Son gün konuşmasının ardından, sorulara da yanıt veren Chomsky, Türkiye’de Türban meselesi ile ilgili görüşü sorulduğunda; bunun kabul edilemez bir rezalet olduğunu söyledi:
“Başörtüsü ille de şeriat anlamına gelmiyor. Bu kadınların özgürlüğüyle ilgili bir şey. Niye bunu engellemeye çalışıyorlar? Bizim de 50 yıl önce giydiğimiz elbiseler şimdi rezalet sayılabilir. Yazlık evinde insanlar düşünün, arkadaşlarla kostüm kravat giyinmişiz. Bu mantıklı değil. Başörtüsünün takılması da bunun bir parçası. Şu an Avrupa’da, Amerika’da insanlar bu yüzden laikliğin tehlikede olduğunu düşünüyor. Kabul edilmez bir rezalet bu. Bunun arkasında korku var. İslamın radikalleşmesi korkusu. Bu icat edilmiş bir kaygı. Batıda da buna tanık oluyoruz. Dehşet verici bir şey birçok insan için. Sanki İslamcı imamlar ülkeyi ele geçirecek ve şeriat gelecek diye bir inanış var Amerika’da. Bu düşüncelerin sonuçları korkunç olur. Türkiye’de bu konuda da ısrar etmek gerekiyor.”

Kürtlere baskı artarsa şiddet de artar

Kürt sorununa nasıl bir çözüm getirirsiniz sorusu üzerine: “ Şiddeti arttırmak istiyorsanız, baskıyı da arttırın. Eğer şiddetin sona ermesini istiyorsanız, dikkati daha çok şikayetlere yöneltmek gerekir.” şeklinde konuştu. Bask bölgesindeki ETA ve İrlanda’da IRA ile bu şekilde çözüme ulaşıldığını hatırlatan Chomsky , “Şikayetler dinlenirse, şiddet taraftarları, yandaşlarını kaybedecektir.” dedi. Chomsky anadilde eğitim hakkı içinse “Kürtler nüfusun büyük bir bölümünü oluşturuyorlar. Anadillerini kamusal alanda da kullanabilmeliler. Katalan bölgesinde de Baskça konuşuluyor, izin verilmesi gerek şey bu.” şekline konuştu.

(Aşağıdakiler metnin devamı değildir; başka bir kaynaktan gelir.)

-- ==== Sys2Proof/Laws/PerInstr.lean ====
section
/-! SUPPORT. Laws stated of every command, proved one command at a time: the frame of a well-formed command is whole. -/

namespace Sys2Proof

/-- A frame of at most 255 parameter bytes is whole: its length byte counts its parameters (11 R160). -/
theorem frameWhole_makeFrame (code : Byte) {ps : List Byte} (h : ps.length ≤ 255) :
    frameWhole (makeFrame code ps) = true := by
  simp [makeFrame, frameWhole, Nat.mod_eq_of_lt (Nat.lt_succ_of_le h)]

namespace Laws.FrameWhole

/-- A well-formed command that has a frame has a whole one. -/
def Statement (i : Instr) : Prop := i.WellFormed → ∀ frame, encodeFrame i = some frame → frameWhole frame = true

/-- A command that is no frame has no frame to judge. -/
theorem of_none {i : Instr} (h : encodeFrame i = none) : Statement i := fun _ f g => by simp [h] at g

/-- A frame made of a code and parameters whose count fits its length byte. -/
theorem of_frame {i : Instr} {code : Byte} {ps : List Byte} (e : encodeFrame i = some (makeFrame code ps))
    (h : i.WellFormed → ps.length ≤ 255) : Statement i := fun w f g => by
  rw [e] at g; cases g; exact frameWhole_makeFrame _ (h w)

theorem powerOn (straps : Straps) (pwarn wprot : Bool) : Statement (.powerOn straps pwarn wprot) := of_none rfl
theorem resetAssertion (straps : Straps) : Statement (.resetAssertion straps) := of_none rfl
theorem resetDeassertion : Statement .resetDeassertion := of_none rfl
theorem pwarnAssertion : Statement .pwarnAssertion := of_none rfl
theorem pwarnDeassertion : Statement .pwarnDeassertion := of_none rfl
theorem wprotAssertion : Statement .wprotAssertion := of_none rfl
theorem wprotDeassertion : Statement .wprotDeassertion := of_none rfl
theorem hostWrite (addr : Nat) (data : List Byte) : Statement (.hostWrite addr data) := of_none rfl
theorem hostRead (addr len : Nat) : Statement (.hostRead addr len) := of_none rfl
theorem holdTimerExpiry (slot : Nat) : Statement (.holdTimerExpiry slot) := of_none rfl
theorem patrolTimerExpiry : Statement .patrolTimerExpiry := of_none rfl
theorem readTimeout (lane : LaneId) : Statement (.readTimeout lane) := of_none rfl
theorem programTimeout (lane : LaneId) : Statement (.programTimeout lane) := of_none rfl
theorem readyTimeout (lane : LaneId) : Statement (.readyTimeout lane) := of_none rfl
theorem readySeen (lane : LaneId) : Statement (.readySeen lane) := of_none rfl
theorem hostReadGrant (lane : LaneId) (ready : Bool) : Statement (.hostReadGrant lane ready) := of_none rfl
theorem fillReadGrant (lane : LaneId) (ready : Bool) : Statement (.fillReadGrant lane ready) := of_none rfl
theorem recordProgramGrant (ready : Bool) : Statement (.recordProgramGrant ready) := of_none rfl
theorem commitGrant (lane : LaneId) (ready : Bool) : Statement (.commitGrant lane ready) := of_none rfl
theorem relocationReadGrant (lane : LaneId) (ready : Bool) : Statement (.relocationReadGrant lane ready) := of_none rfl
theorem markGrant (lane : LaneId) (ready : Bool) : Statement (.markGrant lane ready) := of_none rfl
theorem patrolReadGrant (lane : LaneId) (ready : Bool) : Statement (.patrolReadGrant lane ready) := of_none rfl
theorem hostReadDone (lane : LaneId) (bytes : List Byte) : Statement (.hostReadDone lane bytes) := of_none rfl
theorem fillReadDone (lane : LaneId) (bytes : List Byte) : Statement (.fillReadDone lane bytes) := of_none rfl
theorem relocationReadDone (lane : LaneId) (bytes : List Byte) : Statement (.relocationReadDone lane bytes) := of_none rfl
theorem patrolReadDone (lane : LaneId) (bytes : List Byte) : Statement (.patrolReadDone lane bytes) := of_none rfl
theorem commitProgramDone (lane : LaneId) : Statement (.commitProgramDone lane) := of_none rfl
theorem commitVerifyDone (lane : LaneId) (bytes : List Byte) : Statement (.commitVerifyDone lane bytes) := of_none rfl
theorem recordProgramDone : Statement .recordProgramDone := of_none rfl
theorem recordReadBackDone (bytes : List Byte) : Statement (.recordReadBackDone bytes) := of_none rfl
theorem markProgramDone (lane : LaneId) : Statement (.markProgramDone lane) := of_none rfl
theorem mountWaitReady (lane : LaneId) : Statement (.mountWaitReady lane) := of_none rfl
theorem systemPageReadDone (bytes : List Byte) : Statement (.systemPageReadDone bytes) := of_none rfl
theorem scanReadDone (lane : LaneId) (bytes : List Byte) : Statement (.scanReadDone lane bytes) := of_none rfl
theorem getStatus (ps : List Byte) : Statement (.getStatus ps) := of_frame rfl fun w => of_decide_eq_true w
theorem getConfig (ps : List Byte) : Statement (.getConfig ps) := of_frame rfl fun w => of_decide_eq_true w
theorem getPools (ps : List Byte) : Statement (.getPools ps) := of_frame rfl fun w => of_decide_eq_true w
theorem getCounters (ps : List Byte) : Statement (.getCounters ps) := of_frame rfl fun w => of_decide_eq_true w
theorem inspectLogical (ps : List Byte) : Statement (.inspectLogical ps) := of_frame rfl fun w => of_decide_eq_true w
theorem inspectPhysical (ps : List Byte) : Statement (.inspectPhysical ps) := of_frame rfl fun w => of_decide_eq_true w
theorem popNotice (ps : List Byte) : Statement (.popNotice ps) := of_frame rfl fun w => of_decide_eq_true w
theorem popNoticeSent : Statement .popNoticeSent := of_none rfl
theorem clearFaults (ps : List Byte) : Statement (.clearFaults ps) := of_frame rfl fun w => of_decide_eq_true w
theorem setHoldTime (value : List Byte) : Statement (.setHoldTime value) := of_frame rfl fun w => Nat.succ_le_succ (of_decide_eq_true w)
theorem setPatrolInterval (value : List Byte) : Statement (.setPatrolInterval value) := of_frame rfl fun w => Nat.succ_le_succ (of_decide_eq_true w)
theorem setMigrationThreshold (value : List Byte) : Statement (.setMigrationThreshold value) := of_frame rfl fun w => Nat.succ_le_succ (of_decide_eq_true w)
theorem setWearLimit (value : List Byte) : Statement (.setWearLimit value) := of_frame rfl fun w => Nat.succ_le_succ (of_decide_eq_true w)
theorem setSoftLimit (value : List Byte) : Statement (.setSoftLimit value) := of_frame rfl fun w => Nat.succ_le_succ (of_decide_eq_true w)
theorem setReserveFloor (value : List Byte) : Statement (.setReserveFloor value) := of_frame rfl fun w => Nat.succ_le_succ (of_decide_eq_true w)
theorem setProgramTimeLimit (value : List Byte) : Statement (.setProgramTimeLimit value) := of_frame rfl fun w => Nat.succ_le_succ (of_decide_eq_true w)
theorem setAttentionMask (value : List Byte) : Statement (.setAttentionMask value) := of_frame rfl fun w => Nat.succ_le_succ (of_decide_eq_true w)
theorem setWindow (ps : List Byte) : Statement (.setWindow ps) := of_frame rfl fun w => of_decide_eq_true w
theorem resume (ps : List Byte) : Statement (.resume ps) := of_frame rfl fun w => of_decide_eq_true w
theorem saveConfig (ps : List Byte) : Statement (.saveConfig ps) := of_frame rfl fun w => of_decide_eq_true w
theorem sealWindow (ps : List Byte) : Statement (.sealWindow ps) := of_frame rfl fun w => of_decide_eq_true w
theorem flush (ps : List Byte) : Statement (.flush ps) := of_frame rfl fun w => of_decide_eq_true w
theorem quiesce (ps : List Byte) : Statement (.quiesce ps) := of_frame rfl fun w => of_decide_eq_true w
theorem setCapacity (ps : List Byte) : Statement (.setCapacity ps) := of_frame rfl fun w => of_decide_eq_true w
theorem format (ps : List Byte) : Statement (.format ps) := of_frame rfl fun w => of_decide_eq_true w
theorem remount (ps : List Byte) : Statement (.remount ps) := of_frame rfl fun w => of_decide_eq_true w
theorem badFrame (frame : List Byte) : Statement (.badFrame frame) := fun w f g => by cases g; exact w
theorem unknownCommand (code : Byte) (ps : List Byte) : Statement (.unknownCommand code ps) := of_frame rfl fun w => of_decide_eq_true w
theorem selectEnd : Statement .selectEnd := of_none rfl
theorem powerLoss : Statement .powerLoss := of_none rfl
theorem selectStart : Statement .selectStart := of_none rfl

end Laws.FrameWhole

end Sys2Proof
end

Chomsky’e göre ders açıktı. Dünyanın her yerinde düşünceye çok büyük baskılar ve cezalar vardı ve bunun için mücadele etmemiz gerekiyordu. Taa ki gerçek bir entellektüel düşünceye ulaşıncaya ve sonuç elde edinceye kadar. Nedenini de açıklıyordu: “İnsan hakları her zaman kazanılmıştır. Hiç bir zaman yukarıdan bahşedilmemiştir.”